Using `-ip U8` will incorporate a conversion layer U8->FP16 on all input layers of the model, which is typically the desired
configuration. However, in specific scenarios, such as when working with data other than frames, using FP16 precision directly is
necessary. In such cases, you can opt for `-ip FP16`, as demonstrated in the [Cosine distance model
example](https://github.com/luxonis/oak-examples/blob/master/gen2-custom-models/generate_model/pytorch_cos_dist.py#L56-L65).

#### Shaves

Increasing the number of SHAVEs during compilation can enhance the model's speed, although the relationship between SHAVE cores
and performance is not linear. The firmware will provide a warning suggesting an optimal number of SHAVE cores, which is typically
half of the available cores.

## Export Example

This guide will walk you through the process of exporting ResNet18, a widely-used deep neural network for image classification, to
a `.blob` file for deployment on OAK devices. We will use torchvision for accessing the pre-trained version of the model.

> **Note**
> For converting YOLO models, consider using [our specialized tool](https://tools.luxonis.com/) designed for this task. For detailed guidance on the YOLO conversion process, please visit [this documentation page](https://docs.luxonis.com/software/ai-inference/integrations/yolo.md).

First, we will export the ResNet18 model from PyTorch to the ONNX format.

```python
import torch
import torchvision.models as models

# Load the pretrained ResNet18 model from torchvision
resnet18 = models.resnet18(pretrained=True)

# Set the model to evaluation mode
resnet18.eval()

# Create a dummy input tensor matching the input shape of the model
dummy_input = torch.randn(1, 3, 224, 224)

# Export the model to an ONNX file
torch.onnx.export(
    resnet18,
    dummy_input,
    'resnet18.onnx',
    export_params=True,
    opset_version=11,
    input_names=['input'],
    output_names=['output']
)
```

Parameters Explanation:

 * `export_params`: This flag ensures that the trained parameters are exported along with the model structure.
 * `opset_version`: Specifies the ONNX version to use. While we typically use version 11 to ensure compatibility with ResNet18's
   requirements, higher versions could also be applicable.
 * `input_names` and `output_names`: We use these flags to name the model's input and output nodes for clarity. In our example,
   the input node is named "input" and the output node "output".
 * After exporting, you'll get a file named "resnet18.onnx" as defined in the third argument.

Instead of manually converting the ONNX file to OpenVINO IR and then compiling it, we'll use BlobConverter to handle both steps.

 * Go to the [BlobConverter website](https://blobconverter.luxonis.com/).
 * Choose the appropriate OpenVINO version, which for this example, is `2022.1`.
 * Upload the `.onnx` file and enter any necessary Model Optimizer parameters in the 'Advanced' settings.
 * `--data_type`: Set to 'FP16' for compatible precision with the VPU processor.
 * `--mean_values`: Set to [123.675, 116.28, 103.53]. These values correspond to the average of the red, green, and blue channels
   across all images in the ImageNet dataset (on which ResNet18 was trained).
 * `--scale_values`: Set to [58.395, 57.12, 57.375] which are the standard deviations of each channel.

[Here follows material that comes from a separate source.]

/-- Two states that differ in the mode alone, or in the status bits that no rule reads, run every instruction alike
(log entries 13 and 18) (R440, R33, R36, R39, R430). -/
def Obligations.ModeAndIdleStatusBitsHaveNoEffect : Prop :=
  RunsAlikeBut State.forgetMode ∧ RunsAlikeBut State.forgetIdle
end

This scaling ensures that
   the range of pixel values in the input image matches the range in the training data, which is important for the model to
   perform correctly.
 * `--reverse_input_channels`: Use this flag to switch from BGR to RGB, since the ColorCamera node outputs frames in the BGR
   format, and the model requires RGB images.
 * So at the end, the flags should look like this:

```bash
--data_type=FP16 --mean_values=[123.675,116.28,103.53] --scale_values=[58.395,57.12,57.375] --reverse_input_channels
```

 * Click `Convert` to start the conversion and then download the `.blob` file once the process is completed.

After following these instructions, you will get a `resnet18.blob` file that is ready for inference on OAK devices. The converted
model will expect images in the BGR format with pixel values ranging from 0 to 255. Then these will be scaled to a range of 0 to 1
and normalized using the flags we set.